As we pass through the countryside, we see the endless lines of drywalls created out of these stones, subdividing the mountain fields into a massive scrabble board of olive orchards, vineyards, and garden plots. Lavender colors portions of hillsides and valleys like violet fuzz rippling in the wind. In part, this couple returned out of respect for the early settlers of the island—including their own families—who eked out a living from this soil by painstakingly clearing the stones from any plot that would, by their sweat, become arable and productive.
STARI GRAD means, simply, “Old Town,” and this is Croatia’s oldest town — dating back to 384 BC, when it was called Pharos by its Greek founders.
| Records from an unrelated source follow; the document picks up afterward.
-- ==== Sys2Proof/Tests/Slice0.lean ====
section
/-! SUPPORT. Tests: words written out from R59, an ill-formed command for each check, and one step on small states, with
the expected results of spec/95_test_vectors.md (the vector's name is in each comment). -/

namespace Sys2Proof.Tests

open Sys2Proof Sys2Proof.Machine Sys2Proof.Spec

/-! ### WellFormed refuses what R61 reserves -/

theorem test_ill_constructM_mode : (Instr.constructM false).wellFormed = false := by decide
theorem test_ill_constructS_mode : (Instr.constructS false 0x10#8).wellFormed = false := by decide
theorem test_ill_write_len : (Instr.write 0x10#8 9#8).wellFormed = false := by decide
theorem test_ill_writeResp_len : (Instr.writeResp 9#8).wellFormed = false := by decide
theorem test_ill_read_len : (Instr.read 9#8).wellFormed = false := by decide
theorem test_well_stream_len : (Instr.writeStream 255#8).wellFormed = true := by decide

/-! ### Decoding: MODE[24], LEN[23:16], ID[15:8], OPC[7:0], bits 31:25 zero -/

/-- Y1: 0000000 1 00000000 00000000 00000001 -/
theorem test_decode_constructM : decode 0b00000001000000000000000000000001#32 = .ok (.constructM true) := by decide
/-- Y2: 0000000 1 00000000 00010000 00000010 -/
theorem test_decode_constructS : decode 0b00000001000000000001000000000010#32 = .ok (.constructS true 0x10#8) := by decide
/-- Y6: 0000000 0 00000000 00000000 00000011 -/
theorem test_decode_cfgRx : decode 0b00000000000000000000000000000011#32 = .ok .cfgRx := by decide
/-- W1: 0000000 0 00000011 00010000 00010000 -/
theorem test_decode_write : decode 0b00000000000000110001000000010000#32 = .ok (.write 0x10#8 3#8) := by decide
/-- W6: 0000000 0 00000000 00010000 00010001 -/
theorem test_decode_writeReq : decode 0b00000000000000000001000000010001#32 = .ok (.writeReq 0x10#8) := by decide
/-- W8: 0000000 0 00000001 00000000 00010010 -/
theorem test_decode_writeResp : decode 0b00000000000000010000000000010010#32 = .ok (.writeResp 1#8) := by decide
/-- W14: 0000000 0 00001100 00000000 00010011 -/
theorem test_decode_writeStream : decode 0b00000000000011000000000000010011#32 = .ok (.writeStream 12#8) := by decide
/-- R9: 0000000 0 00000011 00000000 00100000 -/
theorem test_decode_read : decode 0b00000000000000110000000000100000#32 = .ok (.read 3#8) := by decide
/-- X19: 0000000 0 11111111 00000000 00100001 -/
theorem test_decode_readStream : decode 0b00000000111111110000000000100001#32 = .ok (.readStream 255#8) := by decide
/-- X1, X3: reserved operation codes -/
theorem test_decode_opcode : decode 0x00000000#32 = .error .opcode ∧ decode 0x000000FF#32 = .error .opcode := by decide
/-- X4, X5: a bit of 31:25 -/
theorem test_decode_high : decode 0x02000010#32 = .error .highBits ∧ decode 0x80000003#32 = .error .highBits := by decide
/-- X6 to X12: a field the format does not use -/
theorem test_decode_unused :
    [0x00001003#32, 0x01000010#32, 0x00030011#32, 0x00001012#32, 0x00000120#32, 0x01030001#32, 0x01011002#32].map decode
      = List.replicate 7 (.error .unusedField) := by decide
/-- R63's two examples -/
theorem test_encode_examples :
    encode (.write 0x10#8 3#8) = 0x00031010#32 ∧ encode (.constructS true 0x10#8) = 0x01001002#32 := by decide
/-- R59's rows are pairwise disjoint -/
theorem test_rows_disjoint :
    rows.Pairwise (fun r r' => (r.value ^^^ r'.value) &&& r.mask &&& r'.mask ≠ 0#32) := by decide
theorem test_tableWord : decodeTableWord 32 0x00031010 = some (.write 0x10#8 3#8) := by decide
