-- ==== Sys2Proof/Certificates/Slice0/Obligations.lean ====
section
/-! DEFINITION. The statements about the model: one definition each, listed in OBLIGATIONS.json. -/

open Sys2Proof Sys2Proof.Machine

/-! ## Encoding (30_encoding.md) -/

/-- R110 to R115: a legal command is read back from its word, every operand at every value the encoding admits. -/
def Obligations.EncodeThenDecodeReturnsCommand : Prop :=
  ∀ i : Instr, i.wellFormed = true → decode (encode i) = .ok i

/-- R110 to R116: a word that decodes is the word of the command it decodes to, and that command is legal. -/
def Obligations.DecodeThenEncodeReturnsWord : Prop :=
  ∀ (w : BWord) (i : Instr), decode w = .ok i → i.wellFormed = true ∧ encode i = w

/-- R115: the rows are those of the table, by mnemonic, mask and match; a legal word is the command of exactly one of
them. -/
def Obligations.LegalWordMatchesExactlyOneRow : Prop :=
  opcodeRows.map (fun r => (r.mnemonic, r.mask, r.value)) =
    [("NOP", 0xFFFFFFFF, 0x00000000), ("FADD", 0xFFF000FF, 0x00000001), ("FMUL", 0xFFF000FF, 0x00000002),
     ("FSQR", 0xFFFF00FF, 0x00000003), ("FINV", 0xFFFF00FF, 0x00000004), ("FPOW", 0xFFF000FF, 0x00000005),
     ("FTR", 0xFFFF00FF, 0x00000006), ("FMOV", 0xFFFF00FF, 0x00000007), ("FLI", 0x0000F0FF, 0x00000008),
     ("FLD", 0x0000F0FF, 0x00000009), ("FST", 0x0000F0FF, 0x0000000A), ("PEVAL", 0xFFFE00FF, 0x0000000B)] ++
    [("HBUILD", 0xFFFFFFFF, 0x00000010), ("GAUSS", 0xFFFFFFFF, 0x00000011), ("PKEXT", 0xFFFFFFFF, 0x00000012),
     ("SYND", 0xFFFFFCFF, 0x00000013), ("SAMPLE", 0xFFFFFFFF, 0x00000014), ("DSYND", 0xFFFFFEFF, 0x00000015),
     ("BM", 0xFFFFFFFF, 0x00000016), ("ROOTS", 0xFFFFFFFF, 0x00000017), ("CHECK", 0xFFFFFEFF, 0x00000018)] ∧
  (∀ (w : BWord) (i : Instr), decode w = .ok i →
    ∃ r ∈ opcodeRows, w &&& r.mask = r.value ∧ i = r.build w ∧
      ∀ r' ∈ opcodeRows, w &&& r'.mask = r'.value → r' = r) ∧
  (∀ w : BWord, (∃ r ∈ opcodeRows, w &&& r.mask = r.value) → ∃ i, decode w = .ok i)

/-- R116: a word is illegal exactly if its opcode is reserved or a must-be-zero bit of its row is set; the engine
completes it with ERR_ILLEGAL and changes nothing but STATUS. -/
def Obligations.IllegalWordsCompleteWithErrIllegal : Prop :=
  (∀ w : BWord, (∃ e, decode w = .error e) ↔
    ((0x0C ≤ w.toNat % 256 ∧ w.toNat % 256 ≤ 0x0F) ∨ 0x19 ≤ w.toNat % 256) ∨
    (∃ x ∈ ([(0x00, 0xFFFFFF00), (0x01, 0xFFF00000), (0x02, 0xFFF00000), (0x03, 0xFFFF0000), (0x04, 0xFFFF0000),
        (0x05, 0xFFF00000), (0x06, 0xFFFF0000), (0x07, 0xFFFF0000), (0x08, 0x0000F000), (0x09, 0x0000F000),
        (0x0A, 0x0000F000), (0x0B, 0xFFFE0000)] ++
       [(0x10, 0xFFFFFF00), (0x11, 0xFFFFFF00), (0x12, 0xFFFFFF00), (0x13, 0xFFFFFC00), (0x14, 0xFFFFFF00),
        (0x15, 0xFFFFFE00), (0x16, 0xFFFFFF00), (0x17, 0xFFFFFF00), (0x18, 0xFFFFFE00)] : List (Nat × BWord)),
      w.toNat % 256 = x.1 ∧ w &&& x.2 ≠ 0)) ∧
  (∀ (s : State) (c : InFlight) (e : DecodeError), s.inflight = some c → decode c.word = .error e →
    engineTurn s = .next { s with inflight := none, status := s.status.raised .illegal })

/-- The command words that 40_field.md, 43_syndrome.md and 95_test_vectors.md write out, and what they stand for. -/
def Obligations.WrittenOutWordsDecode : Prop :=
  decode 0x00000000 = .ok .nop ∧ decode 0x00032101 = .ok (.fadd 1 2 3) ∧ decode 0x00021302 = .ok (.fmul 3 1 2) ∧
  decode 0x00001703 = .ok (.fsqr 7 1) ∧ decode 0x00003404 = .ok (.finv 4 3) ∧ decode 0x00065705 = .ok (.fpow 7 5 6) ∧
  decode 0x00003606 = .ok (.ftr 6 3) ∧ decode 0xF1230208 = .ok (.fli 2 0xF123) ∧
  decode 0x3FFF0109 = .ok (.fld 1 0x3FFF) ∧ decode 0x0100030A = .ok (.fst 3 0x0100) ∧
  decode 0x0000120B = .ok (.peval 2 1 0) ∧ decode 0x00000011 = .ok .gauss ∧ decode 0x00000313 = .ok (.synd 3) ∧
  decode 0x00000014 = .ok .sample ∧ decode 0x00000115 = .ok (.dsynd 1) ∧ decode 0x00000118 = .ok (.check 1) ∧
  decode 0x0000000C = .error .reservedOpcode ∧ decode 0x00000100 = .error .mustBeZero ∧
  decode 0x00100001 = .error .mustBeZero ∧ decode 0x0002100B = .error .mustBeZero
Alexander the Great’s famous tutor Aristotle is said to have been born that same year. The Romans called it Pharia. When the Slavs colonized it during the Middle Ages, they re-tongued it as Far, or Huarr. The current Hvar is just another half-phoneme to the right…
WHILE SOME OF OUR PARTY NAP or kick back at the hotel on a bright afternoon, I climb the hill above Hvar Town to Spanjola, the stone fort that overlooks the town and port. A series of resotrations have brought the fortress to its current sound appearance. A lightning bolt touched off a massive explosion in its powder room (that’s gunpowder, not nose powder) in 1579, apparently damaging other buildings below to the extent that many of the local municipal structures date from the years of reconstruction after the big bang.
The view from the fortress is stunning—particularly on such a sunny, cloudless, summer day.
DO STEAL AWAY for at least a few days here before the rest of the world discovers Hvar, and it comes to the terminal state Yogi Berra once described: “Nobody goes there any more; it’s too crowded!”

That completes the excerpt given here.